秤盘无物,却自行剧烈晃动,发出低沉嗡鸣。
无数细若游丝的金色光缕自四面八方汇聚而来,缠绕于秤杆之上,竟凝成一片朦胧人影。
“众生之愿……终于觉醒了么?”声音沙哑,似从深渊传来。
九点十五分。
直播画面戛然而止,信号被一股蛮横霸道的力量瞬间切断。
紧接着,全市范围内的灵网都遭到了不明力量的强行封锁,所有试图转发视频的链接都被标记为“邪术蛊惑”并强制清除。
龙渊阁的反应不可谓不快,但,为时已晚。
在这短短的四十五分钟里,已有超过三十七万人截屏或录制了关键画面,二十多个在野的民间修行者团体自发组织起来,准备前往龙渊阁总部要求给出解释。
一颗火星,已经引爆了整个火药桶。
共享办公空间陷入寂静。
陈凡平静地合上笔记本,摘下口罩,望着窗外流光溢彩的城市夜景。
霓虹灯的光芒在玻璃上流淌,折射出扭曲而斑斓的色彩,如同这个世界的真相本身。
手机屏幕忽然亮起,一条来自未知号码的短信静静浮现:
“你打开了一扇不该打开的门。”
他盯着那行字,没有回复,也没有删除。
夜风吹动窗帘,光影在他脸上交错,像一场无声的审判。
片刻之后,铃声刺破沉默。
是苏晚萤。
“陈凡!”她的声音急促而凝重,“我刚截获到一条来自官方特殊机构的内部通讯!龙渊阁启动了最高应急预案,全市所有医院里符合‘经脉枯竭症’特征的患者,正在被秘密转移!目的地是——龙渊阁后山的‘特殊养护中心’!”

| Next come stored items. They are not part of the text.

/-- An access that something holds back waits (R98, R160-R163, R180). -/
theorem exec_acceptanceReturn_held (hheld : heldBack s a = true ∨ splitsStore s a = true) :
    exec (.acceptanceReturn id) s = .next (acceptWaiting s a) :=
  congrArg Host.Outcome.next (by simp only [ha, hstage, Bool.or_eq_true, hheld, if_true])

/-- A release whose conditions do not hold yet waits, with later deferred lines written back (R142, R162). -/
theorem exec_acceptanceReturn_unreleased (hheld : heldBack s a = false) (hsplit : splitsStore s a = false) {k : ℕ}
    (hscope : releaseScope a = some k) (hready : releaseReady s a k = false) :
    exec (.acceptanceReturn id) s = .next (flushLater s a k) :=
  congrArg Host.Outcome.next (by
    simp only [ha, hstage, hheld, hsplit, Bool.or_self, Bool.false_eq_true, if_false, hscope, hready, Bool.not_false, if_true])

/-- An access that nothing holds back leaves, once its release, where it is one, is done (R123, R155). -/
theorem exec_acceptanceReturn_leaves {s0 : State} (hmay : MayLeave s a s0) :
    exec (.acceptanceReturn id) s = .next (leave s0 a) := by
  obtain ⟨hheld, hsplit, ⟨hscope, rfl⟩ | ⟨k, hscope, hready, rfl⟩⟩ := hmay
  all_goals
    refine congrArg Host.Outcome.next ?_
    simp only [ha, hstage, hheld, hsplit, Bool.or_self, Bool.false_eq_true, if_false, hscope]
  simp only [hready, Bool.not_true, Bool.false_eq_true, if_false]

end
end

/-! ### Where an access goes -/

/-- An access of memory leaves for what its address names. -/
theorem leave_byWindow {a : Access} (s : State) (hrange : ∀ f l n, a.kind ≠ .range f l n) (hfence : ∀ k, a.kind ≠ .fence k) :
    leave s a = match window a.pa with
      | .bank w => toBank s a w
      | .control o => toControl s a o
      | .peer => toPeer s a
      | .iw _ | .blw _ => toDram s a
      | .hole => failAccess s a.id (Fail.ofCause 6 a.va) := by
  unfold leave
  split
  · next h => exact absurd h (hfence _)
  · next h => exact absurd h (hrange _ _ _)
  · rfl

theorem splitsStore_of_release {s : State} {a : Access} {k : ℕ} (h : releaseScope a = some k) : splitsStore s a = false := by
  have hkind : isStore a.kind = false := by
    unfold releaseScope at h
    split at h <;> simp_all [isStore]
  simp [splitsStore, hkind]

/-- A store or a queue access of DRAM that is held back has passed its checks (R294). -/
theorem acceptWaiting_ofDram {s : State} {a : Access} (hkind : a.kind = .store ∨ a.kind = .qst ∨ a.kind = .qld)
    (hdram : inDram a.pa) : acceptWaiting s a = acceptOut s a.t a.id none none := by
  obtain ⟨w, hw | hw⟩ := hdram <;> rcases hkind with hk | hk | hk <;> simp only [acceptWaiting, hk, hw, acceptEarly]

/-- Accesses of the other kinds return no acceptance while they are held back. -/
theorem acceptWaiting_ofOthers {s : State} {a : Access} (hrange : ∀ f l n, a.kind ≠ .range f l n) (hstore : a.kind ≠ .store)
    (hqst : a.kind ≠ .qst) (hqld : a.kind ≠ .qld) (hbook : a.kind ≠ .bookLoad) (hload : ∀ n, a.kind ≠ .tileLoad n)
    (htile : storesTile a.kind = false) : acceptWaiting s a = s := by
  cases hk : a.kind with
  | range f l n => exact absurd hk (hrange f l n)
  | store => exact absurd hk hstore
  | qst => exact absurd hk hqst
  | qld => exact absurd hk hqld
  | bookLoad => exact absurd hk hbook
  | tileLoad n => exact absurd hk (hload n)
  | tileStore n => simp [hk, storesTile] at htile
  | _ => simp only [acceptWaiting, hk]

/-- Settles O41: an access, a command or a step by the name of the event leaves, waits, or goes on as its stage and kind say. -/
theorem acceptanceReturnPerformsTheAccess : Obligations.AcceptanceReturnPerformsTheAccess := by
  unfold Obligations.AcceptanceReturnPerformsTheAccess
  refine ⟨fun id s a s0 ha hstage hmay hrange hfence => ?_, fun id s a k s0 ha hstage hkind hmay => ?_,
    fun id s a k ha hstage hheld hscope hready =>
      exec_acceptanceReturn_unreleased ha hstage hheld (splitsStore_of_release hscope) hscope hready,
    fun id s a ha hstage hheld hrange htile => ⟨fun hkind hdram => ?_, fun hstore hqst hqld hbook hload => ?_⟩,
    fun id s a f l n ha hstage hheld hkind hf b hb => ?_, fun id s a k ha hstage hkind => exec_acceptanceReturn_port ha hstage hkind,
    fun id s c n ha hcmd => ?_, fun id s c m ha hcmd hstep hm => ⟨fun hopen => ?_, fun hopen => ?_⟩⟩
  · have hleaves : exec (.acceptanceReturn id) s = .next _ :=
      (exec_acceptanceReturn_leaves ha hstage hmay).trans (congrArg Host.Outcome.next (leave_byWindow s0 hrange hfence))
    refine ⟨fun w hw => ?_, fun o hw => ?_, fun hw => ?_, ?_, fun hw => ?_⟩
    · simpa only [Gives, hw] using hleaves
    · simpa only [Gives, hw] using hleaves
    · simpa only [Gives, hw] using hleaves
    · rintro ⟨w, hw | hw⟩ <;> simpa only [Gives, hw] using hleaves
    · simpa only [Gives, hw] using hleaves
  · exact (exec_acceptanceReturn_leaves ha hstage hmay).trans (by simp only [leave, hkind, id_of_accessAt ha])
  · exact (exec_acceptanceReturn_held ha hstage hheld).trans
      (congrArg Host.Outcome.next (id_of_accessAt ha ▸ acceptWaiting_ofDram hkind hdram))
  · exact (exec_acceptanceReturn_held ha hstage hheld).trans
      (congrArg Host.Outcome.next (acceptWaiting_ofOthers hrange hstore hqst hqld hbook hload htile))
  · have hmay : MayLeave s a s := ⟨hheld, by simp [splitsStore, hkind, isStore], .inl ⟨by simp [releaseScope, hkind], rfl⟩⟩
    exact (exec_acceptanceReturn_leaves ha hstage hmay).trans
      (by simp only [leave, hkind, hf, if_false, id_of_accessAt ha, hb])
  · exact congrArg Host.Outcome.next (by simp only [ha, hcmd])
  · exact congrArg Host.Outcome.next (by simp only [ha, hcmd, hstep, stepLeaves, hm, hopen, Bool.false_eq_true, if_false])
  · exact congrArg Host.Outcome.next (by simp only [ha, hcmd, hstep, stepLeaves, hm, hopen, if_true])

end Sys2Proof.Machine
end

section
/-! # Replies, landings and acknowledgements

What the events FILL_REPLY, DEFERRED_RESULT_LAND, QLD_DATA_ARRIVE, TILE_LOAD_DONE, CBLD_DONE, STORE_ACK and CLEARANCE come to (R114,
R136, R160, R164, R290, R422, R423, R446). -/

namespace Sys2Proof.Machine
open Sys2Proof.Claims

/-! ### Parts that an event changes -/

@[simp] theorem tileAt_modTile_same (s : State) (c n : ℕ) (f : Tile → Tile) : tileAt (modTile s c n f) c n = f (tileAt s c n) := by
  simp [tileAt, modTile]

@[simp] theorem ldq_acceptOut (s : State) (t : ThreadRef) (id : ℕ) (b : Option (BitVec 3)) (f : Option Fail) (c : ℕ) :
    (coreAt (acceptOut s t id b f) c).ldq = (coreAt s c).ldq :=
  coreAt_modThread_ldq ..

@[simp] theorem sack_acceptOut (s : State) (t : ThreadRef) (id : ℕ) (b : Option (BitVec 3)) (f : Option Fail) :
    (threadAt (acceptOut s t id b f) t).sack = (threadAt s t).sack := by
  simp [acceptOut]

section
variable {id : ℕ} {s : State} {a : Access} (ha : accessAt s id = some a)
include ha

/-! ### Replies (R136, R145, R160) -/

section
variable {r : Reply} (hstage : a.stage = .reply r)
include hstage

/-- A reply waits for what its home sent the die before it (R148). -/
theorem exec_fillReply_waits (hd : isDram a.pa = true)
    (hahead : messageAhead s (dieOf a.t.core) (homeLine a.pa / 2 ^ 24) r.seq = true) : exec (.fillReply id) s = .next s :=
  congrArg Host.Outcome.next (by simp only [ha, hstage, hd, hahead, Bool.and_self, if_true])

/-- A reply that nothing is ahead of is taken. -/
theorem exec_fillReply_taken (hahead : messageAhead s (dieOf a.t.core) (homeLine a.pa / 2 ^ 24) r.seq = false) :
    exec (.fillReply id) s = .next (takeReply (stageAccess s id .checked) { a with stage := .checked } r) :=
  congrArg Host.Outcome.next (by simp only [ha, hstage, hahead, Bool.and_false, Bool.false_eq_true, if_false])

end

/-! ### Landings (R114, R290, R422, R423) -/

section
variable (hstage : a.stage = .landing)
include hstage

theorem exec_deferredResultLand_load (hkind : a.kind = .load) (hberth : forBerth a = false) :
    exec (.deferredResultLand id) s = .next (landResult s a) := by
  have hlands : mayLand s a = true := by simp [mayLand, hkind]
  exact congrArg Host.Outcome.next (by simp only [ha, hstage, hkind, hberth, hlands, true_or, Bool.not_false, and_self, if_true])

theorem exec_qldDataArrive (hkind : a.kind = .qld) : exec (.qldDataArrive id) s =
    .next (dropAccess (modCore (acceptOut s a.t id none none) a.t.core fun k =>
      { k with ldq := k.ldq.map fun e => if e.id == id then fillEntry a e else e }) id) :=
  congrArg Host.Outcome.next (by simp only [ha, hstage, hkind, and_self, if_true])

theorem exec_tileLoadDone {n : ℕ} (hkind : a.kind = .tileLoad n) : exec (.tileLoadDone id) s =
    .next (dropAccess (modTile s a.t.core n fun x =>
      { x with data := tileData ((a.lines.flatMap fun l => elems 32 16 l.toNat).map (BitVec.ofNat 32)), status := 0,
               pend := x.pend - 1 }) id) :=
  congrArg Host.Outcome.next (by simp only [ha, hstage, hkind])

/-- The table's bytes in their one form: empty for all zero. -/
def bookData (l : List Byte) : List Byte := if l.all fun x => x == 0 then [] else l

theorem exec_cbldDone (hkind : a.kind = .bookLoad) : exec (.cbldDone id) s =
    .next (dropAccess (modCore s a.t.core fun k =>
      { k with book := bookData ((a.lines.flatMap fun l => bytesOf 64 l.toNat).take 768), cbtV := true, bookLoad := none }) id) :=
  congrArg Host.Outcome.next (by simp only [ha, hstage, hkind, bookData])

end

/-! ### Acknowledgements (R136, R164) -/

theorem exec_storeAck (hstage : a.stage = .acked) (hkind : a.kind = .store) (hwaits : a.waits = []) (hsackd : a.sackd = true) :
    exec (.storeAck id) s = .next (dropAccess (acceptOut (ackStore s a) a.t id none none) id) :=
  congrArg Host.Outcome.next (by
    simp only [ha, hstage, hkind, hwaits, hsackd, Bool.not_false, List.all_nil, and_self, if_true])

end

/-- A load's good value is its result's, and the access leaves (R290). -/
theorem landResult_load {s : State} {a : Access} {o : Out} (hkind : a.kind = .load) (hsackd : a.sackd = false)
    (hgood : a.poison = false) (ho : ((threadAt s a.t).outs.find? fun x => x.id == a.id) = some o) (hld : o.kind = .ld) :
    landResult s a = dropAccess (landOut s a.t a.id a.value a.bst a.flags none) a.id := by
  simp [landResult, landedValue, hkind, hsackd, hgood, ho, hld]

theorem landResult_poisoned {s : State} {a : Access} (hbad : a.poison = true) : landResult s a = failAccess s a.id (poisonFail a) := by
  simp [landResult, hbad]

theorem getD_bookData (l : List Byte) (i : ℕ) : (bookData l).getD i 0 = l.getD i 0 := by
  unfold bookData
  split
  · next h =>
    have hzero : ∀ x ∈ l, x = 0 := by simpa using h
    rw [List.getD_nil, List.getD_eq_getElem?_getD]
    cases hi : l[i]? with
    | none => rfl
    | some x => exact (hzero x (List.mem_of_getElem? hi)).symm
  · rfl

/-- Settles O42: a reply is taken by its access's kind and policy, a landing fills what its kind names, and an acknowledgement or a
clearance ends what waits for it. -/
theorem repliesAndAcknowledgements : Obligations.RepliesAndAcknowledgements := by
  unfold Obligations.RepliesAndAcknowledgements
  refine ⟨fun id s a r ha hstage hd hahead => exec_fillReply_waits ha hstage hd hahead, fun id s a r ha hstage hahead => ?_,
    fun id s a ha hstage hkind hberth hsackd => ⟨fun hbad => ?_, fun hgood o ho hld => ?_⟩, fun id s a ha hstage hkind hfmt => ?_,
    fun id s a n ha hstage hkind => ?_, fun id s a ha hstage hkind => ?_, fun id s a ha hstage hkind hwaits hsackd hrid => ?_,
    fun id s c hc => ⟨fun hwi => ?_, fun a hwi ha => ?_⟩⟩
  · have htaken := exec_fillReply_taken ha hstage hahead
    obtain rfl := id_of_accessAt ha
    refine ⟨fun hkind => ⟨fun hpol => ?_, fun hpol => ?_, fun hpol hlease => ?_, fun hpol hlease => ?_, fun hpol => ?_⟩,
      fun hkind => ?_, fun hkind => ?_⟩
    · simpa only [Gives, takeReply, hkind, hpol] using htaken
    · simpa only [Gives, takeReply, hkind, hpol] using htaken
    · simpa only [Gives, takeReply, hkind, hpol, stageAccess_coreAt, hlease, if_false] using htaken
    · simpa only [Gives, takeReply, hkind, hpol, stageAccess_coreAt, hlease, if_true] using htaken
    · simpa only [Gives, takeReply, hkind, hpol] using htaken
    · simpa only [Gives, takeReply, hkind, accMask, accData] using htaken
    · simpa only [Gives, takeReply, hkind] using htaken
  · exact id_of_accessAt ha ▸ (exec_deferredResultLand_load ha hstage hkind hberth).trans
      (congrArg Host.Outcome.next (landResult_poisoned hbad))
  · obtain rfl := id_of_accessAt ha
    refine givesSome_of_exec ((exec_deferredResultLand_load ha hstage hkind hberth).trans
      (congrArg Host.Outcome.next (landResult_load hkind hsackd hgood ho hld))) ⟨accessAt_dropAccess .., ?_⟩
    rw [dropAccess_threadAt, threadAt_landOut]
  · refine givesSome_of_exec (exec_qldDataArrive ha hstage hkind) ⟨accessAt_dropAccess .., ?_⟩
    simp [fillEntry, hfmt]
  · refine givesSome_of_exec (exec_tileLoadDone ha hstage hkind) ⟨accessAt_dropAccess .., ?_⟩
    simp
  · refine givesSome_of_exec (exec_cbldDone ha hstage hkind) ⟨accessAt_dropAccess .., ?_⟩
    simp only [dropAccess_coreAt, coreAt_modCore, if_true, true_and]
    exact fun i _ => getD_bookData _ i
  · refine givesSome_of_exec (exec_storeAck ha hstage hkind hwaits hsackd) ⟨accessAt_dropAccess .., ?_⟩
    simp [ackStore, hrid, subSack]
  · exact congrArg Host.Outcome.next (by simp only [hc, hwi, Bool.false_eq_true, if_false])
  · have hstill : accessAt { s with clears := s.clears.erase c } id = some a := ha
    exact congrArg Host.Outcome.next (by simp only [hc, hwi, if_true, wiPerformed, hstill])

陈凡缓缓站起身,眼底最后一丝平静碎裂,取而代之的是一簇冰冷燃烧的火焰。
“他们慌了,想销毁证据。”
他嘴角扬起,带着一丝近乎残酷的笑意:
“那就别怪我……把这扇门,踹得更大一点。”
窗外霓虹闪烁,勾勒出都市繁华的轮廓,却也像一张布满陷阱的巨网。
陈凡的身影,悄然融入了这片深沉的夜色之中,仿佛一滴水汇入即将沸腾的大海。